> What to produce: With nothing added or dropped, copy the data that follows exactly.

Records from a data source
/-- One block of the area, with the offsets of its five sections. -/
def blockBytes (s : State) (sv : Save) (key : Nat) (b : Block) (gs : List Group) : List Byte × List Nat :=
  let uids := gs.map (·.uid)
  let ops := (s.ops.filter fun o => o.core == b.core && s.groups.any fun x => x.2.launch == sv.launch && x.2.uid == o.grp) ++
    (gs.map Group.unsent).flatten
  let head := padTo 16 (handleRecords b ++ accSection b ++ tableSection b)
  let o1 := head.length
  let sec1 := padTo 16 (allocSection b uids)
  let o2 := o1 + sec1.length
  let sec2 := barrierSection s key
  let o3 := o2 + sec2.length
  let sec3 := (ops.map fun o =>
    match s.handleOf o.grp |>.bind s.group with
    | some g => engineRecord b g (s.tableIndex g) o
    | none => []).flatten
  let o4 := o3 + sec3.length
  let sec4 := padTo 16 (tokenSection gs)
  let o5 := o4 + sec4.length
  let start := (o5 + 128 * gs.length + 63) / 64 * 64
  let places := (List.range gs.length).map fun i =>
    start + (gs.take i).foldl (fun n g => n + (0x2000 + 132 * g.vregs + 63) / 64 * 64) 0
  let table := ((List.range gs.length).map fun i =>
    match gs[i]? with
    | some g => groupEntry g (places.getD i 0) (!sv.goesOn g)
    | none => []).flatten
  let all := padTo 64 (head ++ sec1 ++ sec2 ++ sec3 ++ sec4 ++ table) ++ (gs.map fun g => padTo 64 (groupBytesOf g)).flatten
  (all, [o1, o2, o3, o4, o5])

/-- The whole area of a stopped launch. -/
def areaBytes (s : State) (sv : Save) (la : Launch) (blocks : List (Nat × Block × List Group)) : List Byte :=
  let bs := blocks.map fun x => blockBytes s sv x.1 x.2.1 x.2.2
  let offs := (List.range bs.length).map fun i => 512 + (bs.take i).foldl (fun n x => n + x.1.length) 0
  let size := 512 + bs.foldl (fun n x => n + x.1.length) 0
  let team := recTeam la.recd
  let rows := ((List.range 4).map fun k =>
    match bs[k]? with
    | some x =>
      leBytes 4 (offs.getD k 0) ++ leBytes 1 (la.cores.getD k 0) ++ List.replicate 3 0 ++
        (x.2.map (leBytes 4)).flatten ++ List.replicate 4 0
    | none => List.replicate 32 0).flatten
  let head := leBytes 4 1 ++ leBytes 4 (1 * 2 ^ 28) ++ leBytes 4 size ++
    leBytes 4 (bit team 0 + sv.floor * 2 + la.prio * 2 ^ 5) ++ leBytes 4 (la.asid + la.part * 2 ^ 16) ++
    List.replicate 44 0 ++ rows ++ List.replicate 64 0 ++ la.recd.take 256
  head ++ (bs.map Prod.fst).flatten

/-- The group as the device keeps it: REGANG arrivals are discarded (R98). -/
def Group.kept (g : Group) (goesOn : Bool) : Group :=
  { g with
    hold := if goesOn then .free else .held, parked := none, waits := false,
    arch := { g.arch with slices := g.arch.slices.map fun x => { x with arr := none } } }

/-- The launch's blocks leave their cores (R328, step 3). -/
def State.releaseLaunch (s : State) (l : Nat) (la : Launch) : State :=
  let gone := fun (u : Nat) => (s.launchGroups l).any fun x => x.2.uid == u && !x.2.ghost x.1
  let s1 := { s with
    groups := s.groups.filter fun x => x.2.launch != l || x.2.sorrel.isSome || x.2.ghost x.1,
    ops := s.ops.filter fun o => !gone o.grp,
    reqs := s.reqs.filter fun r => !(gone r.grp && (s.savedReq r || r.act.own || r.reply.isSome)),
    blocks := la.cores.foldl (fun b c => b.del (l * 256 + c)) s.blocks,
    launches := s.launches.map fun (x : Nat × Launch) =>
      if x.1 == l then (x.1, { x.2 with resident := false }) else x }
  la.cores.foldl (fun s c =>
    let co := s.core c
    let s2 := s.setCore c { co with
      active := co.active.filter fun h => (s.group h).isSome,
      matrixQ := co.matrixQ.filter fun k => (s.op k).isSome,
      lookupQ := co.lookupQ.filter fun k => (s.op k).isSome,
      table := if s.blocks.any (fun x => x.2.core == c && x.2.macro0 != 0) then co.table else 0 }
    s2.pruneWaiters (clusterOf c)) s1

/-- The step that a stopped operation on accumulator `a` performs next (R245, R256). -/
def Op.restart (op : Op) (a : Acc) : Nat :=
  let r := match op.kind with
    | .mma _ _ _ _ _ _ _ r | .quad _ _ _ _ _ _ _ _ r | .lmma _ _ _ _ _ _ _ _ r => r
    | _ => false
  if op.started then op.step else if r then a.rs.getD 0 else 0
/-- RS of each accumulator names the first step that the oldest of the stopped operations on it did not perform (R245,
R256). -/
def State.withRestarts (s : State) (b : Block) : Block :=
  { b with acs := b.acs.map fun (x : Nat × Acc) =>
      let os := s.ops.filter fun o => o.ramps && !o.finished && o.accs.contains x.1
      match os.find? fun o => os.all fun y => o.seq ≤ y.seq with
      | some o => (x.1, { x.2 with rs := some (o.restart x.2) })
      | none => x }

/-- The blocks that a save writes: key, block under the floor, and groups. -/
def State.saveBlocks (s : State) (sv : Save) (la : Launch) : List (Nat × Block × List Group) :=
  la.cores.filterMap fun c =>
    let key := sv.launch * 256 + c
    (Store.find s.blocks key).map fun b => (key, (s.withRestarts b).underFloor sv.floor, s.tableOf sv.launch c)

/-- The save is written, the launch released and the result reported. -/
def State.writeSave (s : State) (sv : Save) (la : Launch) : State :=
  let blocks := s.saveBlocks sv la
  let bytes := areaBytes s sv la blocks
  let kept := ((List.range blocks.length).map fun k =>
    match blocks[k]? with
    | none => []
    | some (_, b, gs) => (List.range gs.length).filterMap fun i =>
      gs[i]?.map fun g =>
        ({ uid := g.uid, core := b.core, area := sv.area, pos := k, idx := i,
           g := g.kept (sv.goesOn g),
           reqs := s.reqs.filter fun r => r.grp == g.uid && s.savedReq r,
           ops := (s.ops.filter (·.grp == g.uid)).map Op.cut } : SavedGroup)).flatten
  let keptBlocks := (List.range blocks.length).filterMap fun k =>
    blocks[k]?.map fun x => ({ area := sv.area, pos := k, b := x.2.1, macros := (s.core x.2.1.core).macros } : SavedBlock)
  let s1 := (s.putBytes sv.area bytes).releaseLaunch sv.launch la
  { s1 with
    saved := s1.saved.filter (·.area != sv.area) ++ kept,
    savedBlocks := s1.savedBlocks.filter (·.area != sv.area) ++ keptBlocks }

> Written solution:
/-- One block of the area, with the offsets of its five sections. -/
def blockBytes (s : State) (sv : Save) (key : Nat) (b : Block) (gs : List Group) : List Byte × List Nat :=
  let uids := gs.map (·.uid)
  let ops := (s.ops.filter fun o => o.core == b.core && s.groups.any fun x => x.2.launch == sv.launch && x.2.uid == o.grp) ++
    (gs.map Group.unsent).flatten
  let head := padTo 16 (handleRecords b ++ accSection b ++ tableSection b)
  let o1 := head.length
  let sec1 := padTo 16 (allocSection b uids)
  let o2 := o1 + sec1.length
  let sec2 := barrierSection s key
  let o3 := o2 + sec2.length
  let sec3 := (ops.map fun o =>
    match s.handleOf o.grp |>.bind s.group with
    | some g => engineRecord b g (s.tableIndex g) o
    | none => []).flatten
  let o4 := o3 + sec3.length
  let sec4 := padTo 16 (tokenSection gs)
  let o5 := o4 + sec4.length
  let start := (o5 + 128 * gs.length + 63) / 64 * 64
  let places := (List.range gs.length).map fun i =>
    start + (gs.take i).foldl (fun n g => n + (0x2000 + 132 * g.vregs + 63) / 64 * 64) 0
  let table := ((List.range gs.length).map fun i =>
    match gs[i]? with
    | some g => groupEntry g (places.getD i 0) (!sv.goesOn g)
    | none => []).flatten
  let all := padTo 64 (head ++ sec1 ++ sec2 ++ sec3 ++ sec4 ++ table) ++ (gs.map fun g => padTo 64 (groupBytesOf g)).flatten
  (all, [o1, o2, o3, o4, o5])

/-- The whole area of a stopped launch. -/
def areaBytes (s : State) (sv : Save) (la : Launch) (blocks : List (Nat × Block × List Group)) : List Byte :=
  let bs := blocks.map fun x => blockBytes s sv x.1 x.2.1 x.2.2
  let offs := (List.range bs.length).map fun i => 512 + (bs.take i).foldl (fun n x => n + x.1.length) 0
  let size := 512 + bs.foldl (fun n x => n + x.1.length) 0
  let team := recTeam la.recd
  let rows := ((List.range 4).map fun k =>
    match bs[k]? with
    | some x =>
      leBytes 4 (offs.getD k 0) ++ leBytes 1 (la.cores.getD k 0) ++ List.replicate 3 0 ++
        (x.2.map (leBytes 4)).flatten ++ List.replicate 4 0
    | none => List.replicate 32 0).flatten
  let head := leBytes 4 1 ++ leBytes 4 (1 * 2 ^ 28) ++ leBytes 4 size ++
    leBytes 4 (bit team 0 + sv.floor * 2 + la.prio * 2 ^ 5) ++ leBytes 4 (la.asid + la.part * 2 ^ 16) ++
    List.replicate 44 0 ++ rows ++ List.replicate 64 0 ++ la.recd.take 256
  head ++ (bs.map Prod.fst).flatten

/-- The group as the device keeps it: REGANG arrivals are discarded (R98). -/
def Group.kept (g : Group) (goesOn : Bool) : Group :=
  { g with
    hold := if goesOn then .free else .held, parked := none, waits := false,
    arch := { g.arch with slices := g.arch.slices.map fun x => { x with arr := none } } }

/-- The launch's blocks leave their cores (R328, step 3). -/
def State.releaseLaunch (s : State) (l : Nat) (la : Launch) : State :=
  let gone := fun (u : Nat) => (s.launchGroups l).any fun x => x.2.uid == u && !x.2.ghost x.1
  let s1 := { s with
    groups := s.groups.filter fun x => x.2.launch != l || x.2.sorrel.isSome || x.2.ghost x.1,
    ops := s.ops.filter fun o => !gone o.grp,
    reqs := s.reqs.filter fun r => !(gone r.grp && (s.savedReq r || r.act.own || r.reply.isSome)),
    blocks := la.cores.foldl (fun b c => b.del (l * 256 + c)) s.blocks,
    launches := s.launches.map fun (x : Nat × Launch) =>
      if x.1 == l then (x.1, { x.2 with resident := false }) else x }
  la.cores.foldl (fun s c =>
    let co := s.core c
    let s2 := s.setCore c { co with
      active := co.active.filter fun h => (s.group h).isSome,
      matrixQ := co.matrixQ.filter fun k => (s.op k).isSome,
      lookupQ := co.lookupQ.filter fun k => (s.op k).isSome,
      table := if s.blocks.any (fun x => x.2.core == c && x.2.macro0 != 0) then co.table else 0 }
    s2.pruneWaiters (clusterOf c)) s1

/-- The step that a stopped operation on accumulator `a` performs next (R245, R256). -/
def Op.restart (op : Op) (a : Acc) : Nat :=
  let r := match op.kind with
    | .mma _ _ _ _ _ _ _ r | .quad _ _ _ _ _ _ _ _ r | .lmma _ _ _ _ _ _ _ _ r => r
    | _ => false
  if op.started then op.step else if r then a.rs.getD 0 else 0
/-- RS of each accumulator names the first step that the oldest of the stopped operations on it did not perform (R245,
R256). -/
def State.withRestarts (s : State) (b : Block) : Block :=
  { b with acs := b.acs.map fun (x : Nat × Acc) =>
      let os := s.ops.filter fun o => o.ramps && !o.finished && o.accs.contains x.1
      match os.find? fun o => os.all fun y => o.seq ≤ y.seq with
      | some o => (x.1, { x.2 with rs := some (o.restart x.2) })
      | none => x }

/-- The blocks that a save writes: key, block under the floor, and groups. -/
def State.saveBlocks (s : State) (sv : Save) (la : Launch) : List (Nat × Block × List Group) :=
  la.cores.filterMap fun c =>
    let key := sv.launch * 256 + c
    (Store.find s.blocks key).map fun b => (key, (s.withRestarts b).underFloor sv.floor, s.tableOf sv.launch c)

/-- The save is written, the launch released and the result reported. -/
def State.writeSave (s : State) (sv : Save) (la : Launch) : State :=
  let blocks := s.saveBlocks sv la
  let bytes := areaBytes s sv la blocks
  let kept := ((List.range blocks.length).map fun k =>
    match blocks[k]? with
    | none => []
    | some (_, b, gs) => (List.range gs.length).filterMap fun i =>
      gs[i]?.map fun g =>
        ({ uid := g.uid, core := b.core, area := sv.area, pos := k, idx := i,
           g := g.kept (sv.goesOn g),
           reqs := s.reqs.filter fun r => r.grp == g.uid && s.savedReq r,
           ops := (s.ops.filter (·.grp == g.uid)).map Op.cut } : SavedGroup)).flatten
  let keptBlocks := (List.range blocks.length).filterMap fun k =>
    blocks[k]?.map fun x => ({ area := sv.area, pos := k, b := x.2.1, macros := (s.core x.2.1.core).macros } : SavedBlock)
  let s1 := (s.putBytes sv.area bytes).releaseLaunch sv.launch la
  { s1 with
    saved := s1.saved.filter (·.area != sv.area) ++ kept,
    savedBlocks := s1.savedBlocks.filter (·.area != sv.area) ++ keptBlocks }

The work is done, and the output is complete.